— Your objective —
Go through the records below and copy out every line holding "entry".

— Data supplied —
/-- A DSAVE to a scratchpad (R431): counting words are refused first, tentative words of others make it wait. -/
def State.saveSpad (s : State) (o : Op) (t : Task) (m : Nat) (bs : List Block) : Perf :=
  let p := (s.cell m).spad
  match p.countingIn (o.ea / 4) (o.len / 4) (some t.id) with
  | some w => .fault (countingFault w)
  | none =>
    if p.hiddenIn (o.ea / 4) (o.len / 4) (some t.id) then .wait
    else
      let ps := (upTo bs.length).zip bs
      s.spadPut t m (ps.foldl (fun q b => q.bind fun r => r.writeBlock (s.writerOf t) (o.ea / 64 + b.1) b.2) (some p))

/-- A transfer is performed (R430, R431). -/
def State.performTransfer (s : State) (o : Op) (t : Task) : Perf :=
  let d := (s.cell o.cell).dda
  if o.opc = 0xD7 then
    let bs := plainBlocks d.saved
    match o.spad with
    | some m => s.saveSpad o t m bs
    | none => .ok (s.updCell o.cell fun cl =>
        cl.setTile (dstSlot o.f) { st := .ready, len := 32, blocks := (upTo 32).zip bs }) {}
  else
    match s.transferRead o t with
    | .error a => .fault a
    | .ok bytes =>
      if o.opc = 0xD8 then
        .ok (s.updDda o.cell fun q => { q.hush with y := wordsOf bytes 0, q := wordsOf bytes 4 }) {}
      else
        match tableFault (tableOf bytes) with
        | some p => .fault { code := 0x13, sub := p.1, info := p.2 }
        | none => .ok (s.updDda o.cell fun q => { q.hush with patch := tableOf bytes }) {}

/-! ### The step of a domain (R197, R228, R434, R439) -/

/-- A domain's fault in a step: the integrator and the kind, 1 INTEGRAND_OVERFLOW, 2 INCREMENT_OVERRUN, 3 its
cross-domain form (R438). -/
abbrev StepFault := Nat × Nat

/-- One integrator's step (R228): the new Y and Q, the increment emitted, and the kinds of fault. -/
def integrate (y q : Int) (dys : List (Int × Nat)) (dx : Int) : Int × Int × Int × List Nat :=
  let t := y + (dys.map fun p => p.1 * 2 ^ (30 - p.2)).foldl (· + ·) 0
  let past := decide (t > 2 ^ 31 - 1) || decide (t < -(2 ^ 31))
  let y1 := max (-(2 ^ 31)) (min t (2 ^ 31 - 1))
  let u := q + dx * 2 * y1
  let dz : Int := if u ≥ 2 ^ 30 then 1 else if u < -(2 ^ 30) then -1 else 0
  let u1 := u - dz * 2 ^ 31
  let run := decide (u1 ≥ 2 ^ 30) || decide (u1 < -(2 ^ 30))
  (y1, max (-(2 ^ 31)) (min u1 (2 ^ 31 - 1)), dz, (if past then [1] else []) ++ (if run then [2] else []))

/-- The increment that a source supplies to an integrator of domain n (R195, R197, R228). -/
def Dda.increment (d : Dda) (n src : Nat) : Int :=
  if src < 256 then (if d.domOf src = n then mget d.emit src 0 else mget d.latch (4 * src + n) 0)
  else if src < 272 then mget d.ports (src - 256) 0
  else if src = 272 then 1
  else if src = 273 then -1
  else 0

/-- The step of one integrator in a DDA whose increments are those of `old`. -/
def Dda.stepOne (old : Dda) (n i : Nat) (acc : Dda × List StepFault) : Dda × List StepFault :=
  let p := old.entry i
  let dys := (upTo 4).map fun k => (old.increment n (patchDy p k), patchSh p k)
  let r := integrate (mget old.y i 0).toInt (mget old.q i 0).toInt dys (old.increment n (patchDx p))
  let d := acc.1
  ({ d with y := mput d.y i (BitVec.ofInt 32 r.1) 0, q := mput d.q i (BitVec.ofInt 32 r.2.1) 0,
            emit := mput d.emit i r.2.2.1 0, cnt := mput d.cnt i (mget d.cnt i 0 + BitVec.ofInt 32 r.2.2.1) 0 },
   acc.2 ++ r.2.2.2.map fun k => (i, k))

/-- The domains other than n that an integrator feeds (R197). -/
def Dda.feeds (d : Dda) (n i : Nat) : List Nat :=
  (upTo 4).filter fun e => e != n && (d.members e).any fun k => (patchSources (d.entry k)).contains i

/-- A non-zero increment enters its latches; a full one overruns (R197). -/
def Dda.fillLatches (acc : Dda × List StepFault) (n i : Nat) : Dda × List StepFault :=
  let dz := mget acc.1.emit i 0
  if dz = 0 then acc
  else (acc.1.feeds n i).foldl (fun a e =>
    if (mfind a.1.latch (4 * i + e)).isSome then (a.1, a.2 ++ [(i, 3)])
    else ({ a.1 with latch := mset a.1.latch (4 * i + e) dz }, a.2)) acc

/-- One step of every integrator of a domain (R197, R228). -/
def Dda.step (d : Dda) (n : Nat) : Dda × List StepFault :=
  let ms := d.members n
  let a := ms.foldl (fun acc i => d.stepOne n i acc) (d, [])
  ms.foldl (fun acc i => Dda.fillLatches acc n i) (a.1.drainLatches n, a.2)

/-- The lowest-numbered faulting integrator of a step with its first kind. -/
def lowestFault : List StepFault → Option StepFault
  | [] => none
  | p :: ps =>
    match lowestFault ps with
    | none => some p
    | some q => if q.1 < p.1 then some q else some p

/-- The fault of the DDA node (R256, R439). -/
def stepFault (n : Nat) (f : StepFault) : AddrFault :=
  { code := if f.2 = 1 then 0x11 else 0x12, sub := f.1, info := n + (if f.2 = 3 then 256 else 0) }

/-- A domain enters DONE with its control token (R196). -/
def State.domDone (s : State) (t : Task) (c n : Nat) : State :=
  (s.updDda c fun d => d.updDom n fun o => { o with st := .done }).sendControl t c (0x24 + n)

/-- A domain's step with its consequences (R196, R434, R439). -/
def State.domStep (s : State) (t : Task) (c n : Nat) : State :=
  let r := (s.cell c).dda.step n
  let s1 := s.updDda c fun _ => r.1.updDom n fun o =>
    { o with count := (o.count + 1) % 2 ^ 32, next := s.clock.tick + 2 ^ o.div }
  match lowestFault r.2 with
  | some f =>
    let others := (r.2.filter fun p => p.1 != f.1).length
    let s2 := s1.updDda c fun d => d.updDom n fun o => { o with st := .fault, faultI := f.1, faultKind := f.2 }
    (s2.raiseNode t.id c 11 (stepFault n f)).updTask t.id fun k => { k with nfault := min 255 (k.nfault + others) }
  | none =>
    let o := (s1.cell c).dda.dom n
    if o.mode = .counted ∧ o.count = o.n then s1.domDone t c n else s1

— Solved exercise —
  let p := old.entry i
  (upTo 4).filter fun e => e != n && (d.members e).any fun k => (patchSources (d.entry k)).contains i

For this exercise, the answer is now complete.